[Collected data]
★ ★ ★ ★ ★

-- ==== Sys2Proof/Certificates/Slice0/Obligations.lean ====
section
/-!
DEFINITION. Certificates/Slice0/Obligations.lean: the statements about the machine.
-/
open Sys2Proof Sys2Proof.Machine

/-- One step with a command at the front of the queue is exec of it on the state with the queue's rest; with an empty queue one fc passes
(the model's queue and its idle step are DESIGN CHOICE, log entry 35). -/
def Obligations.StepRunsFrontCommand : Prop :=
  (∀ (i : Instr) (rest : List Instr) (s : State), step { s with pending := i :: rest } = exec i { s with pending := rest }) ∧
  (∀ s : State, s.pending = [] → step s = .next (idle s))

/-- NOP, the stack manipulations of R98, PICK and DEPTH of R99, and the literals of R100: the new top of the stack, the next PC, and nothing else
changed. -/
def Obligations.StackAndLiteralResults : Prop :=
  ((∀ (c : CoreId) (s : State), Ready c .nop s → Completes c s (exec (.nop c) s) (s.core c) ((s.core c).pc + 1)) ∧
  (∀ (c : CoreId) (s : State) (o : StkOp) (a b d e : Word) (rest : List Word),
    Ready c (.stk o) s → (s.core c).holds (stkTable o a b d e).1.reverse rest →
    ((s.core c).setOps rest).room (stkTable o a b d e).2.length →
    Completes c s (exec (stkInstr c o) s) ((s.core c).setOps ((stkTable o a b d e).2.reverse ++ rest)) ((s.core c).pc + 1)) ∧
  (∀ (c : CoreId) (s : State) (k : Byte) (l rest : List Word) (v : Word),
    Ready c (.pick k) s → k.toNat < 32 → l.length = k.toNat → (s.core c).holds (l ++ [v]) rest → (s.core c).room 1 →
    Completes c s (exec (.pick c k) s) ((s.core c).setOps (v :: (s.core c).ops)) ((s.core c).pc + 2)) ∧
  (∀ (c : CoreId) (s : State), Ready c .depth s → (s.core c).room 1 →
    Completes c s (exec (.depth c) s) ((s.core c).setOps (BitVec.ofNat 64 (s.core c).frame :: (s.core c).ops)) ((s.core c).pc + 1))) ∧
  (∀ (c : CoreId) (s : State) (k : Fin 11) (i8 : Byte) (i16 : Half) (i32 : W32) (i64 : Word) (x : Instr × CoreOp × Word × Nat),
    x ∈ literalTable c (s.core c).pc k i8 i16 i32 i64 → Ready c x.2.1 s → (s.core c).room 1 →
    Completes c s (exec x.1 s) ((s.core c).setOps (x.2.2.1 :: (s.core c).ops)) ((s.core c).pc + BitVec.ofNat 64 x.2.2.2))

/-- The integer operations and the field instructions (R71, R101 to R105): the result replaces the operands; nothing else changes but the PC, so no
flag is set (R102). DIVS, DIVU, REMS and REMU: for every divisor but 0 (R103). -/
def Obligations.IntegerResults : Prop :=
  (∀ (c : CoreId) (s : State) (o : AluOp) (a b d r : Word) (rest : List Word),
    Ready c (.alu o) s → (aluTable o a b d).2 = some r → (s.core c).holds (aluTable o a b d).1.reverse rest →
    ((s.core c).setOps rest).room 1 →
    Completes c s (exec (aluInstr c o) s) ((s.core c).setOps (r :: rest))
      ((s.core c).pc + BitVec.ofNat 64 (opBytes (.alu o)).length)) ∧
  ((∀ (c : CoreId) (s : State) (o : AluBOp) (i : Byte) (a r : Word) (rest : List Word),
    Ready c (.aluB o i) s → aluBTable o a i = some r → (s.core c).holds [a] rest → ((s.core c).setOps rest).room 1 →
    Completes c s (exec (aluBInstr c i o) s) ((s.core c).setOps (r :: rest))
      ((s.core c).pc + BitVec.ofNat 64 (opBytes (.aluB o i)).length)) ∧
  (∀ (c : CoreId) (s : State) (i : W32) (a : Word) (rest : List Word),
    Ready c (.aluW .addi32 i) s → (s.core c).holds [a] rest → ((s.core c).setOps rest).room 1 →
    Completes c s (exec (.addi32 c i) s) ((s.core c).setOps (wrap (a.toInt + i.toInt) :: rest)) ((s.core c).pc + 6)) ∧
  (∀ (c : CoreId) (s : State) (i : W32) (a : Word) (rest : List Word),
    Ready c (.aluW .andi32 i) s → (s.core c).holds [a] rest → ((s.core c).setOps rest).room 1 →
    Completes c s (exec (.andi32 c i) s)
      ((s.core c).setOps (wordOfBits (fun j => a.getLsbD j && i.getLsbD (if j < 32 then j else 31)) :: rest)) ((s.core c).pc + 6)) ∧
  (∀ (c : CoreId) (s : State) (o : FieldOp) (p l : Byte) (a b : Word) (rest : List Word),
    Ready c (.fld o p l) s → p.toNat < 64 → l.toNat < 64 → p.toNat + l.toNat + 1 ≤ 64 →
    (s.core c).holds (fieldTable o a b p.toNat (l.toNat + 1)).1.reverse rest → ((s.core c).setOps rest).room 1 →
    Completes c s (exec (fieldInstr c p l o) s) ((s.core c).setOps ((fieldTable o a b p.toNat (l.toNat + 1)).2 :: rest))
      ((s.core c).pc + 3)))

★ ★ ★ ★ ★

Copy all of the entries above exactly as shown.

-- ==== Sys2Proof/Certificates/Slice0/Obligations.lean ====
section
/-!
DEFINITION. Certificates/Slice0/Obligations.lean: the statements about the machine.
-/
open Sys2Proof Sys2Proof.Machine

/-- One step with a command at the front of the queue is exec of it on the state with the queue's rest; with an empty queue one fc passes
(the model's queue and its idle step are DESIGN CHOICE, log entry 35). -/
def Obligations.StepRunsFrontCommand : Prop :=
  (∀ (i : Instr) (rest : List Instr) (s : State), step { s with pending := i :: rest } = exec i { s with pending := rest }) ∧
  (∀ s : State, s.pending = [] → step s = .next (idle s))

/-- NOP, the stack manipulations of R98, PICK and DEPTH of R99, and the literals of R100: the new top of the stack, the next PC, and nothing else
changed. -/
def Obligations.StackAndLiteralResults : Prop :=
  ((∀ (c : CoreId) (s : State), Ready c .nop s → Completes c s (exec (.nop c) s) (s.core c) ((s.core c).pc + 1)) ∧
  (∀ (c : CoreId) (s : State) (o : StkOp) (a b d e : Word) (rest : List Word),
    Ready c (.stk o) s → (s.core c).holds (stkTable o a b d e).1.reverse rest →
    ((s.core c).setOps rest).room (stkTable o a b d e).2.length →
    Completes c s (exec (stkInstr c o) s) ((s.core c).setOps ((stkTable o a b d e).2.reverse ++ rest)) ((s.core c).pc + 1)) ∧
  (∀ (c : CoreId) (s : State) (k : Byte) (l rest : List Word) (v : Word),
    Ready c (.pick k) s → k.toNat < 32 → l.length = k.toNat → (s.core c).holds (l ++ [v]) rest → (s.core c).room 1 →
    Completes c s (exec (.pick c k) s) ((s.core c).setOps (v :: (s.core c).ops)) ((s.core c).pc + 2)) ∧
  (∀ (c : CoreId) (s : State), Ready c .depth s → (s.core c).room 1 →
    Completes c s (exec (.depth c) s) ((s.core c).setOps (BitVec.ofNat 64 (s.core c).frame :: (s.core c).ops)) ((s.core c).pc + 1))) ∧
  (∀ (c : CoreId) (s : State) (k : Fin 11) (i8 : Byte) (i16 : Half) (i32 : W32) (i64 : Word) (x : Instr × CoreOp × Word × Nat),
    x ∈ literalTable c (s.core c).pc k i8 i16 i32 i64 → Ready c x.2.1 s → (s.core c).room 1 →
    Completes c s (exec x.1 s) ((s.core c).setOps (x.2.2.1 :: (s.core c).ops)) ((s.core c).pc + BitVec.ofNat 64 x.2.2.2))

/-- The integer operations and the field instructions (R71, R101 to R105): the result replaces the operands; nothing else changes but the PC, so no
flag is set (R102). DIVS, DIVU, REMS and REMU: for every divisor but 0 (R103). -/
def Obligations.IntegerResults : Prop :=
  (∀ (c : CoreId) (s : State) (o : AluOp) (a b d r : Word) (rest : List Word),
    Ready c (.alu o) s → (aluTable o a b d).2 = some r → (s.core c).holds (aluTable o a b d).1.reverse rest →
    ((s.core c).setOps rest).room 1 →
    Completes c s (exec (aluInstr c o) s) ((s.core c).setOps (r :: rest))
      ((s.core c).pc + BitVec.ofNat 64 (opBytes (.alu o)).length)) ∧
  ((∀ (c : CoreId) (s : State) (o : AluBOp) (i : Byte) (a r : Word) (rest : List Word),
    Ready c (.aluB o i) s → aluBTable o a i = some r → (s.core c).holds [a] rest → ((s.core c).setOps rest).room 1 →
    Completes c s (exec (aluBInstr c i o) s) ((s.core c).setOps (r :: rest))
      ((s.core c).pc + BitVec.ofNat 64 (opBytes (.aluB o i)).length)) ∧
  (∀ (c : CoreId) (s : State) (i : W32) (a : Word) (rest : List Word),
    Ready c (.aluW .addi32 i) s → (s.core c).holds [a] rest → ((s.core c).setOps rest).room 1 →
    Completes c s (exec (.addi32 c i) s) ((s.core c).setOps (wrap (a.toInt + i.toInt) :: rest)) ((s.core c).pc + 6)) ∧
  (∀ (c : CoreId) (s : State) (i : W32) (a : Word) (rest : List Word),
    Ready c (.aluW .andi32 i) s → (s.core c).holds [a] rest → ((s.core c).setOps rest).room 1 →
    Completes c s (exec (.andi32 c i) s)
      ((s.core c).setOps (wordOfBits (fun j => a.getLsbD j && i.getLsbD (if j < 32 then j else 31)) :: rest)) ((s.core c).pc + 6)) ∧
  (∀ (c : CoreId) (s : State) (o : FieldOp) (p l : Byte) (a b : Word) (rest : List Word),
    Ready c (.fld o p l) s → p.toNat < 64 → l.toNat < 64 → p.toNat + l.toNat + 1 ≤ 64 →
    (s.core c).holds (fieldTable o a b p.toNat (l.toNat + 1)).1.reverse rest → ((s.core c).setOps rest).room 1 →
    Completes c s (exec (fieldInstr c p l o) s) ((s.core c).setOps ((fieldTable o a b p.toNat (l.toNat + 1)).2 :: rest))
      ((s.core c).pc + 3)))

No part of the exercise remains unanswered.